**What is expected**
When the string "dead" is part of a line below, that line should be copied.

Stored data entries
+ + + + +

/-- R219 and R221: a scrub that finds an uncorrectable word sets ERRUE.PANT and gives its place and the slot whose window holds it, and one that
finds a word with a single error corrects and counts it; a core that is withdrawn is dead, its ERRUE says so, the Strongroom has the event,
and no slot of it holds a group: a run whose policy is to end ends with cause 0x6B and the group's index. That a withdrawn core's scrubber
stops is the model's choice (log 129). -/
def Claim.coreEvents : Prop :=
  ∀ (s : State) (core : Nat),
    let c := s.core core
    let lo := pantryKey core 0 0
    let holds (i w : Nat) : Prop :=
      let t := s.thread (core * 4 + i)
      let off := w * 8 % 2 ^ 14
      t.slot ≠ .free ∧ t.pbase.toNat * 1024 ≤ off ∧ off < (t.pbase.toNat + t.psize.toNat) * 1024
    (c.scrubEn = false ∨ (∀ w ∈ s.poison ++ s.soft.map (·.1), ¬ (lo ≤ w * 8 ∧ w * 8 < lo + 2 ^ 20)) →
      exec (.pantryScrub core) s = .next s)
    ∧ (∀ w, s.poison = [w] → s.soft = [] → lo ≤ w * 8 → w * 8 < lo + 2 ^ 20 → c.scrubEn = true → c.dead = false →
        ∃ u, exec (.pantryScrub core) s = .next u ∧ (u.core core).errue = c.errue ||| 1 ∧ u.mem = s.mem ∧ u.poison = s.poison ∧ u.th = s.th
          ∧ (∀ i, i < 4 → holds i w → (∀ j, j < i → ¬ holds j w) → (u.core core).erraddr = BitVec.ofNat 64 (w * 8 - lo + i * 2 ^ 27))
          ∧ ((∀ i, i < 4 → ¬ holds i w) → (u.core core).erraddr = BitVec.ofNat 64 (w * 8 - lo)))
    ∧ (∀ w b, s.poison = [] → s.soft = [(w, b)] → lo ≤ w * 8 → w * 8 < lo + 2 ^ 20 → c.scrubEn = true → c.dead = false →
        ∃ u, exec (.pantryScrub core) s = .next u ∧ u.soft = [] ∧ (u.core core).errcePant = satAdd c.errcePant 1 ∧ u.mem = s.mem)
    ∧ ((∀ i, i < 4 → (s.thread (core * 4 + i)).slot = .free ∧ (s.thread (core * 4 + i)).gangHigh = false) →
        ∃ u, exec (.coreWithdrawal core) s = .next u ∧ (u.core core).dead = true ∧ (u.core core).errue = c.errue ||| 4 ∧ u.mem = s.mem
          ∧ ((s.pkg (core / 512)).standby = true → ∃ e ∈ (u.pkg (core / 512)).rings.look [] (core / 64 % 8),
              e.w1 = eventWord 0x6B 0 0 (core / 64 % 8) (core % 64) 0 ∧ e.w2 = 0 ∧ e.w3 = cidOf core))
    ∧ (c.dead = true → exec (.pantryScrub core) s = .next s)
    ∧ (∀ i g r, i < 4 → (s.thread (core * 4 + i)).slot = .running → (s.thread (core * 4 + i)).gang = false →
        (s.thread (core * 4 + i)).gangHigh = false → (s.thread (core * 4 + i)).grp = some g → s.run? (core / 512) g.run = some r →
        r.gen = g.gen → r.ending = false → r.fpol = 0 →
        (∀ j, j < 4 → j ≠ i → (s.thread (core * 4 + j)).slot = .free ∧ (s.thread (core * 4 + j)).gangHigh = false) →
        ∃ u r', exec (.coreWithdrawal core) s = .next u ∧ (u.core core).dead = true ∧ (u.thread (core * 4 + i)).slot = .free
          ∧ u.run? (core / 512) g.run = some r' ∧ r'.ending = true ∧ r'.endCause = 0x6B ∧ r'.endIndex = g.index)
    ∧ (∀ i, i < 4 → (s.thread (core * 4 + i)).slot = .running → (s.thread (core * 4 + i)).gang = false →
        (s.thread (core * 4 + i)).gangHigh = false → (s.thread (core * 4 + i)).grp = none →
        (∀ j, j < 4 → j ≠ i → (s.thread (core * 4 + j)).slot = .free ∧ (s.thread (core * 4 + j)).gangHigh = false) →
        ∃ u, exec (.coreWithdrawal core) s = .next u ∧ (u.core core).dead = true ∧ (u.thread (core * 4 + i)).slot = .free)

+ + + + +

**Completed task**
finds a word with a single error corrects and counts it; a core that is withdrawn is dead, its ERRUE says so, the Strongroom has the event,
    ∧ (∀ w, s.poison = [w] → s.soft = [] → lo ≤ w * 8 → w * 8 < lo + 2 ^ 20 → c.scrubEn = true → c.dead = false →
    ∧ (∀ w b, s.poison = [] → s.soft = [(w, b)] → lo ≤ w * 8 → w * 8 < lo + 2 ^ 20 → c.scrubEn = true → c.dead = false →
        ∃ u, exec (.coreWithdrawal core) s = .next u ∧ (u.core core).dead = true ∧ (u.core core).errue = c.errue ||| 4 ∧ u.mem = s.mem
    ∧ (c.dead = true → exec (.pantryScrub core) s = .next s)
        ∃ u r', exec (.coreWithdrawal core) s = .next u ∧ (u.core core).dead = true ∧ (u.thread (core * 4 + i)).slot = .free
        ∃ u, exec (.coreWithdrawal core) s = .next u ∧ (u.core core).dead = true ∧ (u.thread (core * 4 + i)).slot = .free)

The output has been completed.